→ **EXERCISE BRIEF**: Your task is to repeat the records exactly from the line containing "s.walkFrom cl ctx va 4" onward, through the final line.

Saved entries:

/-! ### The table walk of layout 0 (R230) -/

/-- The location of a firmware virtual address, through the entries for context 0 of the service core that serves a cluster (R230). -/
def State.fwLoc (s : State) (cl a : Nat) : Option Nat :=
  (s.coreEntry (coreOf (placeOf (walkCluster cl) 16 0)) 0 (a / 0x10000)).map (fun e => s.entryLoc e a)

/-- Word at a firmware virtual address. -/
def State.fwWord (s : State) (cl a : Nat) : Option Nat :=
  (s.fwLoc cl a).map (fun l => s.readN l 8)

/-- A leaf of the table as a TLB entry. -/
def leafEntry (ctx vpn : Nat) (w : Nat) : TlbEntry :=
  teStored (BitVec.ofNat 128 (ctx * 2 ^ 112 + vpn * 2 ^ 80 + w % 2 ^ 53))

/-- A leaf obeys the must-be-0 rules of R226. -/
def leafOk (w : Nat) : Bool :=
  decide (w < 2 ^ 53) && bits w 14 2 != 3 && (bits w 14 2 == 2 || bits w 10 4 == 0) &&
    (bits w 9 1 == 0 || bits w 16 5 == 0)

/-- Index of an address in the table of the level with `lv` levels behind it (R230). -/
def tableIdx (va lv : Nat) : Nat :=
  match lv with
  | 3 => bits va 39 9
  | 2 => bits va 30 9
  | 1 => bits va 21 9
  | _ => bits va 16 5

/-- Alignment of the table of the level with `lv` levels behind it (R230). -/
def tableAlign (lv : Nat) : Nat := if lv = 0 then 256 else 4096

/-- Walk from a level's table: `lv` levels remain. The walk fails on an entry that is not valid, answering false, or on a
malformed one, answering true: a table out of its alignment among them. -/
def State.walkFrom (s : State) (cl ctx va : Nat) : Nat → Nat → Except Bool TlbEntry
  | 0, _ => .error true
  | lv + 1, tab =>
    match s.fwWord cl (tab + 8 * tableIdx va lv) with
    | none => .error true
    | some w =>
      if tab % tableAlign lv ≠ 0 then .error true
      else if bits w 0 1 = 0 then .error false
      else if bits w 1 1 = 1 then
        if lv = 1 ∧ leafOk w ∧ bits w 9 1 = 1 then .ok (leafEntry ctx (va / 0x200000 * 32) w)
        else if lv = 0 ∧ leafOk w ∧ bits w 9 1 = 0 then .ok (leafEntry ctx (va / 0x10000) w)
        else .error true
      else if w % 256 = 1 ∧ w < 2 ^ 53 then s.walkFrom cl ctx va lv (w / 256 * 256)
      else .error true

/-- Locations of the table words that a walk reads, while it finds pointers (R218, R230). -/
def State.walkLocs (s : State) (cl va : Nat) : Nat → Nat → List Nat
  | 0, _ => []
  | lv + 1, tab =>
    let a := tab + 8 * tableIdx va lv
    match s.fwLoc cl a, s.fwWord cl a with
    | some l, some w => l :: (if w % 4 = 1 then s.walkLocs cl va lv (w / 256 * 256) else [])
    | _, _ => []

/-- What the walk of context `ctx`'s tables finds for an address (R229, R230). -/
def State.walkTable (s : State) (cl ctx va : Nat) : Except Bool TlbEntry :=
  s.walkFrom cl ctx va 4 (s.context ctx).root.toNat

/-- The entry of a valid leaf, if the walk finds one. -/
def State.walk (s : State) (cl ctx va : Nat) : Option TlbEntry :=
  match s.walkTable cl ctx va with
  | .ok e => some e
  | .error _ => none

/-! ### Translate (R228) -/

/-- Set `lg` in a TLB's entries for a page (R237). -/
def setLg (ctx vpn : Nat) (t : List TlbEntry) : List TlbEntry :=
  t.map (fun e => if teMatch ctx vpn e then e ||| (256 : TlbEntry) else e)

/-- The pager core that serves a core: c17 for c0 to c7 of its cluster, c18 for the others (R235; log entry 101). -/
def pagerOf (c : Nat) : Nat := coreOf (placeOf (walkCluster (cluOfCore c)) (if c % 32 < 8 then 17 else 18) 0)

/-- A request goes to the pager of a core (R235, R237). -/
def State.askPager (s : State) (c : Nat) (r : PagerReq) : State :=
  let k := s.core (pagerOf c)
  s.setCore (pagerOf c) { k with asked := k.asked ++ [r] }

/-- The pagers have taken the requests that meet a condition. -/
def State.pagerTook (s : State) (f : PagerReq → Bool) : State :=
  { s with cores := Tab.mapV (fun _ (k : Core) => if k.asked.any f then { k with asked := k.asked.filter (fun r => !f r) } else k) s.cores }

→ **COMPLETED EXERCISE**:
  s.walkFrom cl ctx va 4 (s.context ctx).root.toNat

/-- The entry of a valid leaf, if the walk finds one. -/
def State.walk (s : State) (cl ctx va : Nat) : Option TlbEntry :=
  match s.walkTable cl ctx va with
  | .ok e => some e
  | .error _ => none

/-! ### Translate (R228) -/

/-- Set `lg` in a TLB's entries for a page (R237). -/
def setLg (ctx vpn : Nat) (t : List TlbEntry) : List TlbEntry :=
  t.map (fun e => if teMatch ctx vpn e then e ||| (256 : TlbEntry) else e)

/-- The pager core that serves a core: c17 for c0 to c7 of its cluster, c18 for the others (R235; log entry 101). -/
def pagerOf (c : Nat) : Nat := coreOf (placeOf (walkCluster (cluOfCore c)) (if c % 32 < 8 then 17 else 18) 0)

/-- A request goes to the pager of a core (R235, R237). -/
def State.askPager (s : State) (c : Nat) (r : PagerReq) : State :=
  let k := s.core (pagerOf c)
  s.setCore (pagerOf c) { k with asked := k.asked ++ [r] }

/-- The pagers have taken the requests that meet a condition. -/
def State.pagerTook (s : State) (f : PagerReq → Bool) : State :=
  { s with cores := Tab.mapV (fun _ (k : Core) => if k.asked.any f then { k with asked := k.asked.filter (fun r => !f r) } else k) s.cores }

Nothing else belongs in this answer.